- _Action item_
Please restate verbatim the lines that open the listing below, ending with the line in which "simp [ht, mem_ownTop]" occurs.

- _Data for analysis_
---

theorem sget?_leftRegs (frame : List Byte) (h : Handler) (m : List (Nat × Word)) (r : Nat) {l : Nat} (hl : l < 32) :
    sget? (leftRegs frame h m) (32 * r + l) = if r ∈ h.temps then none else if 240 ≤ r ∧ r < 256 then some (frameReg frame r l) else
      sget? m (32 * r + l) := by
  have hr : (32 * r + l) / 32 = r := by omega
  rw [leftRegs, sget?_filter_keys _ fun k => !h.temps.contains (k / 32), hr, sget?_putRows _ _ _ _ hl]
  by_cases ht : r ∈ h.temps
  · simp [ht]
  · simp [ht, mem_ownTop]

theorem framePc_eq (frame : List Byte) (next : Bool) (l : Nat) : framePc frame next l = BitVec.ofNat 64 (field frame (128 + 8 * l) 8) +
    (if next = true ∧ BitVec.ofNat 64 (field frame (128 + 8 * l) 8) = BitVec.ofNat 64 (field frame 16 8) then 8 else 0) := by
  simp only [framePc, Bool.and_eq_true, beq_iff_eq]
  split
  · rfl
  · exact (BitVec.add_zero _).symm

/-! ## The rows that TRET makes the warp's own -/

/-- A row made a warp's own, and no row of it lost. -/
theorem ownsRow_ownRow {e : Env} {s t : State} {res : Nat → Nat → Option Word} {x : Warp} (h : Wrote e s t res) (hx : warp? t e.g e.w = some x)
    (r : Nat) : ∃ y, warp? (ownRow t e.g e.w r) e.g e.w = some y ∧ ∀ q, ownsRow e.gr y q = (ownsRow e.gr x q || (q == r)) := by
  obtain ⟨-, ⟨-, -, -, gr, hg, hk, -, -⟩, -⟩ := h
  have hw : gr.warps[e.w]? = some x := by simpa [warp?, hg] using hx
  have hkind : gr.kind = e.gr.kind := by rw [← hk]
  have hown (y : Warp) (q : Nat) : ownsRow gr y q = ownsRow e.gr y q := by simp [ownsRow, hkind]
  have hcopy : warp? (ownRow t e.g e.w r) e.g e.w = some (copyRow t gr x r) := by
    by_cases hr : ownsRow gr x r = true
    · simp [ownRow, hg, hw, hr, hx, copyRow]
    · simp [ownRow, hg, hw, hr, hx]
  exact ⟨_, hcopy, fun q => by rw [← hown, ownsRow_copyRow, hown]⟩

/-- Rows made a warp's own, one after the other. -/
theorem wrote_ownRowsOf {e : Env} {s : State} (ks : List Nat) : ∀ {t : State} {x : Warp}, Wrote e s t noResult → warp? t e.g e.w = some x →
    Wrote e s (ks.foldl (fun t k => ownRow t e.g e.w k) t) noResult ∧
    ∃ y, warp? (ks.foldl (fun t k => ownRow t e.g e.w k) t) e.g e.w = some y ∧ ∀ q, ownsRow e.gr x q = true ∨ q ∈ ks → ownsRow e.gr y q = true := by
  induction ks with
  | nil => exact fun {t x} h hx => ⟨h, x, hx, fun q hq => by simpa using hq⟩
  | cons k ks ih =>
    intro t x h hx
    obtain ⟨z, hz, hrow⟩ := ownsRow_ownRow h hx k
    obtain ⟨h', y, hy, hrows⟩ := ih (wrote_ownRow k h).1 hz
    refine ⟨h', y, hy, fun q hq => hrows q ?_⟩
    rw [hrow]
    rcases hq with hq | hq
    · exact .inl (by rw [hq, Bool.true_or])
    · rcases List.mem_cons.mp hq with rfl | hq
      · exact .inl (by simp)
      · exact .inr hq

/-! ## The word -/

theorem mark_of_env? {i : Instr} {s : State} {e : Env} (h : env? i s = some e) : e.mark = marked i := by
  unfold env? at h
  split at h
  · cases h
  split at h
  · cases h
  split at h
  · cases h
  simp only at h
  split at h
  · cases h
  · cases h; rfl

/-- A word without a marker leaves the pending bits (R44). -/
theorem retiredWarp_unmarked {e : Env} (hm : e.mark = false) (s0 : State) (i : Instr) (wp : Warp) :
    (retiredWarp s0 e i wp).pending = wp.pending := by
  obtain ⟨a, r, h⟩ := noteRegs_only s0 e i wp
  rw [retiredWarp, hm, h]; rfl

section
variable {m next : Bool} {s : State} {e : Env}

theorem exec_tret (h : Issues (.tret m next) s e) {q : Handler} (hq : e.wp.handler = some q) : exec (.tret m next) s =
    finish e (.tret m next) (if !converged e then .trap s .bardiv e.live (atPcDetail e) 0
      else if !e.wp.outs.isEmpty then .hold s .ret e.atPc else returnFromHandler s e next) s := by
  show execTret m next s = _
  rw [execTret, runWord_issues h, hq]
  rfl

theorem tret_outside (h : Issues (.tret m next) s e) (hq : e.wp.handler = none) : Faults (.tret m next) s e .priv e.live 0xFF 0 := by
  show execTret m next s = _
  rw [execTret, runWord_issues h, hq]
  rfl

theorem tret_waits (h : Issues (.tret m next) s e) {q : Handler} (hq : e.wp.handler = some q) (ht : Together e) (ho : e.wp.outs ≠ []) :
    HoldsOn (.tret m next) s e s .ret e.atPc := by
  refine holdsOn_here h .ret e.atPc ?_
  rw [exec_together h (exec_tret h hq) ht, if_pos (by simpa using ho)]

/-- The state in which TRET has its frame read, has noted there which lanes have exited since, and owns the rows it loads (R372). -/
def returning (e : Env) (q : Handler) (s2 : State) : State := (ownTop q.temps).foldl (fun t k => ownRow t e.g e.w k) s2

/-- The state that TRET leaves. -/
def handlerLeft (m next : Bool) (s : State) (e : Env) (q : Handler) (frame : List Byte) (s2 : State) : State :=
  retire s e (.tret m next) (modWarp (returning e q s2) e.g e.w (leaveWarp frame next))

theorem exec_tret_returns (h : Issues (.tret m next) s e) {q : Handler} (hq : e.wp.handler = some q) (ht : Together e) (ho : e.wp.outs = [])
    {frame : List Byte} (hread : devRead (drainDie s e.die) e.gr.ctx (gens s e.gr) q.frame 1 6144 = .ok frame) {s2 : State}
    (hwrite : devWrite (drainDie s e.die) e.gr.ctx (gens s e.gr) (q.frame + 68) 1
      (leBytes 4 (~~~(aliveLanes e.wp) &&& ~~~(BitVec.ofNat 32 (field frame 64 4))).toNat) = .ok s2) :
    exec (.tret m next) s = .next (handlerLeft m next s e q frame s2) := by
  rw [exec_together h (exec_tret h hq) ht, if_neg (by simp [ho]), returnFromHandler, hq]
  simp only [hread, hwrite]
  rw [finish_jump h, handlerLeft, returning, ownTop, List.foldl_map]

/-- A row of the warp that TRET leaves: it is the warp's own as before, or as TRET has made it (R132, R372). -/
theorem ownsRow_left {gr : Group} {q : Handler} {wp wp' : Warp} (hq : wp.handler = some q) (hp : wp'.priv = wp.priv) (hh : wp'.handler = none)
    {r : Nat} (hr : r ∉ q.temps) : ownsRow gr wp' r = ownsRow gr wp r := by
  simp [ownsRow, hq, hp, hh, hr]

/-- What the warp holds once TRET has left the handler (R352, R372). -/
theorem tret_leaves (h : Issues (.tret m next) s e) {q : Handler} (hq : e.wp.handler = some q) (hlow : ∀ k ∈ q.temps, 240 ≤ k) (frame : List Byte)
    {s2 : State} (hs : WritesOnly s s2) :
    ∃ wp, warp? (handlerLeft m next s e q frame s2) e.g e.w = some wp ∧ wp.handler = none ∧
      wp.lanes = e.wp.lanes.mapIdx (fun l x => { x with pc := framePc frame next l, yields := 0, age := 0 }) ∧
      (m = false → wp.pending = sinsAll [] (framePending frame)) ∧
      (∀ r l, r < 240 → l < 32 → regAt (handlerLeft m next s e q frame s2) e.g e.w r l = regAt s e.g e.w r l) ∧
      ∀ r l, 240 ≤ r → r < 256 → r ∉ q.temps → l < 32 → regAt (handlerLeft m next s e q frame s2) e.g e.w r l = frameReg frame r l := by
  have hh := hs.here (issues_here h)
  obtain ⟨⟨hregs, honly, y, hy, hkeep, -⟩, y', hy', hrows⟩ := wrote_ownRowsOf (ownTop q.temps) (wrote_refl hh) (warp?_of hh.1 hh.2)
  obtain rfl : y = y' := Option.some.inj (hy.symm.trans hy')
  have hyq : y.handler = some q := by rw [← hq, ← hkeep]
  obtain ⟨ps, hleave⟩ := leaveWarp_eq frame next hyq
  obtain ⟨hleft, hw⟩ := retire_spec s (.tret m next) (onlyWarp_modWarp (leaveWarp frame next) honly) (warp?_modWarp_of (leaveWarp frame next) hy)
  obtain ⟨p, k, a, rc, hret⟩ := retiredWarp_only s e (.tret m next) (leaveWarp frame next y)
  have hread (r : Nat) {l : Nat} (hl : l < 32) : regAt s e.g e.w r l = regRead s2 e.gr y r l := by
    rw [← onlyWarp_reads honly hy, hregs r l hl, ← hs.regAt]; rfl
  set wp := retiredWarp s e (.tret m next) (leaveWarp frame next y)
  have hnone : wp.handler = none := by rw [hret, hleave]; rfl
  have hpriv : wp.priv = y.priv := by rw [hret, hleave]; rfl
  have hindex : wp.index = y.index := by rw [hret, hleave]; rfl
  have hrg : wp.regs = leftRegs frame q y.regs := by rw [hret, hleave]
  refine ⟨wp, hw, hnone, ?_, fun hm => ?_, fun r l hr hl => ?_, fun r l h1 h2 ht hl => ?_⟩
  · have hlanes : y.lanes = e.wp.lanes := by rw [← hkeep]
    rw [hret, hleave, ← hlanes]; rfl
  · have hmark : e.mark = false := by rw [mark_of_env? h.1]; exact hm
    rw [retiredWarp_unmarked hmark, hleave]; rfl
  · have ht : r ∉ q.temps := fun hr' => by have := hlow r hr'; omega
    rw [handlerLeft, returning, onlyWarp_reads hleft hw, hread r hl]
    refine regRead_congr rfl rfl hindex (ownsRow_left hyq hpriv hnone ht) ?_
    rw [hrg, sget?_leftRegs _ _ _ _ hl, if_neg ht, if_neg (by omega)]
  · rw [handlerLeft, returning, onlyWarp_reads hleft hw, regRead_own (by rw [ownsRow_left hyq hpriv hnone ht]; exact hrows r (.inr (mem_ownTop.mpr ⟨h1, h2, ht⟩))),
      hrg, sget?_leftRegs _ _ _ _ hl, if_neg ht, if_pos ⟨h1, h2⟩]
    rfl

/-- TRET leaves the handler (R352, R372). -/
theorem tret_returns (h : Issues (.tret m next) s e) {q : Handler} (hq : e.wp.handler = some q) (hlow : ∀ k ∈ q.temps, 240 ≤ k) (ht : Together e)
    (ho : e.wp.outs = []) {frame : List Byte} (hread : devRead (drainDie s e.die) e.gr.ctx (gens s e.gr) q.frame 1 6144 = .ok frame) {s2 : State}
    (hwrite : devWrite (drainDie s e.die) e.gr.ctx (gens s e.gr) (q.frame + 68) 1
      (leBytes 4 (~~~(aliveLanes e.wp) &&& ~~~(BitVec.ofNat 32 (field frame 64 4))).toNat) = .ok s2) :
    ∃ t wp, exec (.tret m next) s = .next t ∧ warp? t e.g e.w = some wp ∧ wp.handler = none ∧
      (∀ (l : Nat) (x : Lane), e.wp.lanes[l]? = some x → wp.lanes[l]? = some { x with
        pc := BitVec.ofNat 64 (field frame (128 + 8 * l) 8) +
          (if next = true ∧ BitVec.ofNat 64 (field frame (128 + 8 * l) 8) = BitVec.ofNat 64 (field frame 16 8) then 8 else 0)
        yields := 0, age := 0 }) ∧
      (m = false → ∀ r l, r < 256 → l < 32 → (32 * r + l ∈ wp.pending ↔ bit (BitVec.ofNat 32 (field frame (512 + 4 * r) 4)) l = true)) ∧
      (∀ r l, r < 240 → l < 32 → regAt t e.g e.w r l = regAt s e.g e.w r l) ∧
      (∀ j l, j < 16 → l < 32 → 240 + j ∉ q.temps → regAt t e.g e.w (240 + j) l = BitVec.ofNat 32 (field frame (4096 + 128 * j + 4 * l) 4)) := by
  have hs : WritesOnly s s2 := (writesOnly_drainDie s e.die).trans (writesOnly_devWrite hwrite)
  obtain ⟨wp, hw, hhand, hlanes, hpend, hlowRegs, htop⟩ := tret_leaves h hq hlow frame hs
  refine ⟨_, wp, exec_tret_returns h hq ht ho hread hwrite, hw, hhand, fun l x hx => ?_, fun hm r l hr hl => ?_, hlowRegs, fun j l hj hl hjt => ?_⟩
  · rw [hlanes, List.getElem?_mapIdx, hx, ← framePc_eq]; rfl
  · rw [hpend hm, mem_sinsAll, mem_framePending frame hr hl]; simp
  · rw [htop (240 + j) l (by omega) (by omega) hjt hl, frameReg, Nat.add_sub_cancel_left]

end

end Sys2Proof.Machine
end

section
/-! PROOFS. TLBINV and IDLE (R190, R375, R376). -/

namespace Sys2Proof.Machine

/-! ## TLBINV -/

/-- An operation of its context pins a translation that TLBINV drops (R375). -/
def tlbinvPinned (b : State) (e : Env) (r : Option Reg) : Bool :=
  match r with
  | none => e.live != 0 && pinsPage b e none
  | some x => (lanesOf e.live).any fun l => pinsPage b e (some (e.d b x l))

/-- The state in which TLBINV has dropped its translations. -/
def tlbinvDropped (b : State) (e : Env) (r : Option Reg) : State :=
  match r with
  | none => if e.live = 0 then b else dropTlbOf b e.gr.ctx none
  | some x => dropTlbOf b e.gr.ctx (some ((lanesOf e.live).map fun l => e.d b x l))

section
variable {h : Hdr} {r : Option Reg} {s b : State} {e : Env}

theorem exec_tlbinv (hi : Issues (.tlbinv h r) s e) (hb : Released e s true .dev b) : exec (.tlbinv h r) s =
    finish e (.tlbinv h r) (if tlbinvPinned b e r then .hold b .accept e.atPc else .done (tlbinvDropped b e r)) s := by
  show execTlbinv h r s = _
  rw [execTlbinv, runWord_issues hi, afterRelease_released hb]
  cases r <;> rfl

/-- Of the translations that TLBs hold, those that are named go and the others stay (R375). -/
theorem mem_dropTlbOf (s : State) (c : Nat) (vas : Option (List DWord)) (k : Nat) (x : Tlb) : x ∈ (sget? (dropTlbOf s c vas).tlbs k).getD [] ↔
    x ∈ (sget? s.tlbs k).getD [] ∧ ¬ (x.ctx = c ∧ ∀ l, vas = some l → ∃ va ∈ l, pageOf va x.size = x.page) := by
  rw [dropTlbOf, sget?_map_values]
  cases sget? s.tlbs k with
  | none => simp
  | some xs => cases vas <;> simp [imp_iff_not_or]

theorem mem_tlbinvDropped (k : Nat) (x : Tlb) : x ∈ (sget? (tlbinvDropped b e r).tlbs k).getD [] ↔ x ∈ (sget? b.tlbs k).getD [] ∧
    ¬ (e.live ≠ 0 ∧ x.ctx = e.gr.ctx ∧ ∀ q, r = some q → ∃ l, bit e.live l = true ∧ pageOf (e.d b q l) x.size = x.page) := by
  cases r with
  | none =>
    by_cases hl : e.live = 0
    · simp [tlbinvDropped, hl]
    · have hdrop : tlbinvDropped b e none = dropTlbOf b e.gr.ctx none := if_neg hl
      simp only [hdrop, mem_dropTlbOf, hl, reduceCtorEq, false_imp_iff, implies_true, and_true, ne_eq, not_false_eq_true, true_and]
  | some q =>
    have hlive (l : Nat) (hl : bit e.live l = true) : e.live ≠ 0 := (mask_ne_zero_iff _).mpr ⟨l, hl⟩
    simp only [tlbinvDropped, mem_dropTlbOf, Option.some.injEq, forall_eq', List.mem_map, mem_lanesOf]
    refine and_congr Iff.rfl (not_congr ⟨?_, ?_⟩)
    · rintro ⟨hc, -, ⟨l, hl, rfl⟩, hp⟩
      exact ⟨hlive l hl, hc, l, hl, hp⟩
    · rintro ⟨-, hc, l, hl, hp⟩
      exact ⟨hc, _, ⟨l, hl, rfl⟩, hp⟩

theorem tlbinv_drops (hi : Issues (.tlbinv h r) s e) (hb : Released e s true .dev b) (hw : tlbinvPinned b e r = false) :
    ∃ ts, CompletesOn (.tlbinv h r) s e { b with tlbs := ts } noResult ∧ ∀ k x, x ∈ (sget? ts k).getD [] ↔ x ∈ (sget? b.tlbs k).getD [] ∧
      ¬ (e.live ≠ 0 ∧ x.ctx = e.gr.ctx ∧ ∀ q, r = some q → ∃ l, bit e.live l = true ∧ pageOf (e.d b q l) x.size = x.page) := by
  have honly : tlbinvDropped b e r = { b with tlbs := (tlbinvDropped b e r).tlbs } := by
    unfold tlbinvDropped
    split
    · split <;> rfl
    · rfl
  have hh := here_of_groups (issues_here hi) (released_groups hb)
  refine ⟨_, ?_, mem_tlbinvDropped⟩
  rw [CompletesOn, exec_tlbinv hi hb, hw, ← honly]
  have hg : group? (tlbinvDropped b e r) e.g = some e.gr := by rw [honly]; exact hh.1
  exact settled_on hi hg hh.2 rfl rfl rfl rfl rfl

theorem tlbinv_waits (hi : Issues (.tlbinv h r) s e) (hb : Released e s true .dev b) (hw : tlbinvPinned b e r = true) :
    HoldsOn (.tlbinv h r) s e b .accept e.atPc := by
  have hh := here_of_groups (issues_here hi) (released_groups hb)
  rw [HoldsOn, exec_tlbinv hi hb, if_pos hw]
  exact held_on hi hh.1 hh.2 rfl rfl rfl rfl rfl .accept e.atPc

end

/-! ## IDLE -/

section
variable {m : Bool} {s : State} {e : Env}

theorem idle_outside (h : Issues (.idle m) s e) (hq : e.wp.handler = none) : Faults (.idle m) s e .priv e.live 0xFF 0 := by
  show execIdle m s = _
  rw [execIdle, runWord_issues h, hq]
  rfl

theorem idle_holds (h : Issues (.idle m) s e) {q : Handler} (hq : e.wp.handler = some q) :
    HoldsOn (.idle m) s e (postCtx s e.gr.ctx 4 q.frame.toNat 0 0 (some q.cause)) .idle e.atPc := by
  have hx : exec (.idle m) s = finish e (.idle m) (.hold (postCtx s e.gr.ctx 4 q.frame.toNat 0 0 (some q.cause)) .idle e.atPc) s := by
    show execIdle m s = _
    rw [execIdle, runWord_issues h, hq]
  have hh := here_of_groups (issues_here h) (postCtx_groups s e.gr.ctx 4 q.frame.toNat 0 0 (some q.cause))
  rw [HoldsOn, hx]
  exact held_on h hh.1 hh.2 rfl rfl rfl rfl rfl .idle e.atPc

end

---

- _Exercise output_
theorem sget?_leftRegs (frame : List Byte) (h : Handler) (m : List (Nat × Word)) (r : Nat) {l : Nat} (hl : l < 32) :
    sget? (leftRegs frame h m) (32 * r + l) = if r ∈ h.temps then none else if 240 ≤ r ∧ r < 256 then some (frameReg frame r l) else
      sget? m (32 * r + l) := by
  have hr : (32 * r + l) / 32 = r := by omega
  rw [leftRegs, sget?_filter_keys _ fun k => !h.temps.contains (k / 32), hr, sget?_putRows _ _ _ _ hl]
  by_cases ht : r ∈ h.temps
  · simp [ht]
  · simp [ht, mem_ownTop]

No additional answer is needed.